Massey was bought in 2011 by Alpha Natural Resources, which quickly settled federal claims and victim compensation requests for $209 million. But that wasn't the end of the story: Last month, the investigation led to Blankenship's indictment on four charges of conspiracy and fraud. He allegedly conspired to violate health and safety laws to maximize company profits.

Given the high profile of the tragedy and its aftermath, it's astounding that on the day after the indictment, U.S. District Judge Irene C. Berger issued a laughably broad gag order in the case. Not only did Berger bar lawyers and court officials involved from discussing the case publicly, she extended the gag to “family members of actual or alleged victims.” In other words, even Victim X's long-lost cousin twice removed and living far from the state of West Virginia is legally barred from discussing the case. Furthermore, only those people involved in the case may review court records, including the indictment itself. Several news organizations challenged the gag order this week.

Such overreach by the court is unnecessary and entirely inappropriate. Berger said she wanted to ensure the seating of “jurors who can be fair and impartial and whose verdict is based only upon evidence presented during trial.” But given the enormity of the disaster and Blankenship's prominent position in West Virginia, a gag order at this point does little to protect against prejudices among potential jurors in West Virginia.

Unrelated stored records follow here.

/-- A token of presence reaches this rank (R320, R566): on its way up it is compared with the own entry and passed on; the top rank
turns it; on its way down every rank's data passes when all agree, and rank 0 ends the group when they do not (Table 9.9).
[log 124 DESIGN CHOICE, unsafe] -/
def collToken (s : State) (c : Coll) (cop size count : Nat) (down agree : Bool) (ext : List ExtData) (ups : List Upset) : State :=
  let ok := agree && (down || (decide (cop = c.op) && decide (size = c.size) && decide (count = c.count)))
  let pass (d : Bool) (n : Nat) (t : State) : State := t.say (.collReady c.group n d c.op c.size c.count ok)
  if c.go ∨ (c.rank = 0 ∧ !down) then s
  else if !down ∧ !c.top then pass false (c.rank + 1) s
  else
    let t := if 0 < c.rank then pass true (c.rank - 1) s else s
    if ok then t.collGo c ext ups else if c.rank = 0 then t.collFail c (.op 0x18) else t

/-- A Collective entry that has started. -/
def collStart (s : State) (r : EntryRef) (op : Nat) (d : CollDesc) (ext : List ExtData) (ups : List Upset) : State :=
  match s.running r 1 op with
  | some y =>
    s.collBegin { r := r, op := op, rank := y.arg 18 2, size := max 1 (y.arg 16 2), group := y.arg 20 4, desc := d } ext ups
  | none => s

/-- The gather of an attention operator whose rows this member has written (R402). -/
def gatherStart (s : State) (r : EntryRef) (ext : List ExtData) (ups : List Upset) : State :=
  match s.attnOf r, s.entry r with
  | some a, some y =>
    if a.gather ∧ a.merged.length = a.heads ∧ y.ending.isNone then
      s.collBegin { r := r, op := cAllGather, rank := y.arg 18 2, size := max 1 (y.arg 16 2), group := y.arg 20 4,
                    desc := { dst := a.out, bytes := a.rows * a.rowBytes, etype := if a.outFp32 then 1 else 2 }, rows := a.rows, stride := a.rowBytes, inPlace := true } ext ups
    else s
  | _, _ => s

/-- A chunk of a group arrives, or a token of presence; a chunk is taken once this rank's data passes. -/
def collTake (s : State) (r : EntryRef) (cop size count : Nat) (down : Bool) (i : Nat) (d : List Byte) (poison : Bool)
    (token : Option Bool) (ext : List ExtData) (ups : List Upset) : State :=
  s.collAgain r fun s c =>
    match token with
    | some agree => s.collToken c cop size count down agree ext ups
    | none =>
      if !c.go then s
      else if c.op = cAllGather then s.collRing c i d poison ext ups
      else if down then s.collDown c i d poison ext ups
      else if c.rank = 0 then s
      else s.collUp c i d poison false ext ups

/-- Group entries of a GROUP_ID in flight (R320). -/
def groupEntries (s : State) (g : Nat) : List EntryRef :=
  (List.range 8).flatMap fun e => queueIds.flatMap fun q =>
    (s.queue e q).flight.filterMap fun (y : Entry) =>
      if y.cls = 1 ∧ 1 < y.arg 16 2 ∧ y.arg 20 4 = g ∧ y.ending.isNone then some { encl := e, queue := q, seq := y.seq } else none

/-- Every group entry of a GROUP_ID on this device ends with a code. [log 125 DESIGN CHOICE, unsafe] -/
def endGroup (s : State) (g : Nat) (st : Status) : State :=
  (s.groupEntries g).foldl (fun t r =>
    let t1 := t.dropColl r
    if (t1.attnOf r).isSome then t1.attnEnd r st else t1.finish r st 0) s

end State
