/-- ROM_SAFETY_FRAME (R604): the warden ROM sends the next frame, the first one at once. -/
def execRomSafetyFrame (s : State) : Out :=
  .next (
    if !s.safe.rom ∨ s.inReset then s
    else
      let t := if s.safe.sent = 0 then s else s.elapseTo (s.safe.lastBegin + 1000000 * s.fld (Reg.safeTxcfg 1) 15 8)
      t.frameBegin t.upNs (t.safePayload false true) true)

/-- FAULT_PIN_MISMATCH (R601): a pin disagrees with its expected level for 10 µs; both latches are set. -/
def execFaultPinMismatch (s : State) : Out :=
  .next (if s.wardenRuns then ((s.elapse 10000).latchFault).fatal .faultPin 0xF 118 cFatal else s)

/-- STEWARD_HANG (R586, R605): the steward's progress count has stood for 10 ms. The warden resets it, unless the fault is
SF. -/
def execStewardHang (k : Nat) (s : State) : Out :=
  let g := 96 + k % 4
  .next (
    if !s.wardenRuns ∨ !(s.gasket g).powered ∨ (s.gasket g).inReset then s
    else
      let t := (s.elapse 10000000).react { fault := .stewardHang, attr := .block g, gsk := g }
      if t.ward.st = .halt then t else t.wardenReset g)

/-- The expected count of a clock window (R584): clocks in 10 µs of a divider of 6.4 GHz; of the 25 MHz reference for 8.
[log 36 DESIGN CHOICE, unsafe] -/
def expectedCount (s : State) (d : Nat) : Nat :=
  if d = 8 then 250
  else 64000 / max 1 (if d < 4 then s.fld Reg.clkDivLo (8 * d + 7) (8 * d) else s.fld Reg.clkDivHi (8 * d - 25) (8 * d - 32))

/-- CLOCK_MON_WINDOW (R584): a window of domain `d` in the order of CLOCKS, or of the reference (8), ends with a count.
[log 36 DESIGN CHOICE, unsafe] -/
def execClockMonWindow (d count : Nat) (s : State) : Out :=
  let x := expectedCount s d
  let off := if x ≤ count then count - x else x - count
  .next (
    if !s.wardenRuns ∨ s.ward.asleep ∨ 8 < d then s
    else
      let t := s.elapse 10000
      if 100 * off ≤ (if d = 8 then 15 else 2) * x then t
      else if d = 4 then t.fatalWarden .wardClock .safetyFatal
      else t.fatal .clockMon 0xF 118 cFatal)

/-- PLL_UNLOCK (R584). -/
def execPllUnlock (s : State) : Out :=
  .next (if s.wardenRuns ∧ s.power.pllLock then
    ({ s with power := { s.power with pllLock := false } }).fatal .pllUnlock 0xF 118 cFatal else s)

/-- VOLT_MON (R585): rail 1 to 6 as PWR_STAT.RAIL_FAIL codes them, 7 VDD_AON, 8 VDD_IO33, out of its window for 2 µs. -/
def execVoltMon (rail : Nat) (s : State) : Out :=
  .next (if s.wardenRuns ∧ 1 ≤ rail ∧ rail ≤ 8 then (s.elapse 2000).fatal .voltMon 0xF 118 cFatal else s)

/-- LOCKSTEP_MISMATCH (Table 3.5, R587). -/
def execLockstepMismatch (s : State) : Out :=
  .next (if s.wardenRuns then s.fatalWarden .lockstep .safetyFatal else s)

/-- WARDEN_WATCHDOG_EXPIRY (R114): paused in COZY. -/
def execWardenWatchdogExpiry (s : State) : Out :=
  .next (if s.wardenRuns ∧ !s.ward.asleep then s.fatalWarden .wardenWdog .watchdog else s)

/-- AON_XTAL_LOSS (R589, R95): the AON domain is back on its internal oscillator. [log 32 DESIGN CHOICE, safe] -/
def execAonXtalLoss (s : State) : Out :=
  .next (if s.power.aonXtal then ({ s with power := { s.power with aonXtal := false } }).activeFault 3 else s)

/-- SAFE_CNT_CLR (R607). -/
def execSafeCntClr (who : Requester) (s : State) : Out :=
  .next (s.regCmd who .write 0x0700F0 fun t => t.inStates who 0x0700F0 .dss true fun u => (.ok, 0, u.setReg Reg.safeCnt 0))

end Sys2Proof.Machine
end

This is a criminal case of significant public interest. Given Blankenship's deep and extensive political connections, and his role in corporate decisions that may have led to the deaths of more than two dozen people, this is precisely the kind of court proceeding that needs to be conducted in as open a manner as possible. The credibility of the court is at stake, not to mention the citizens' right to watch what their government is doing in their name.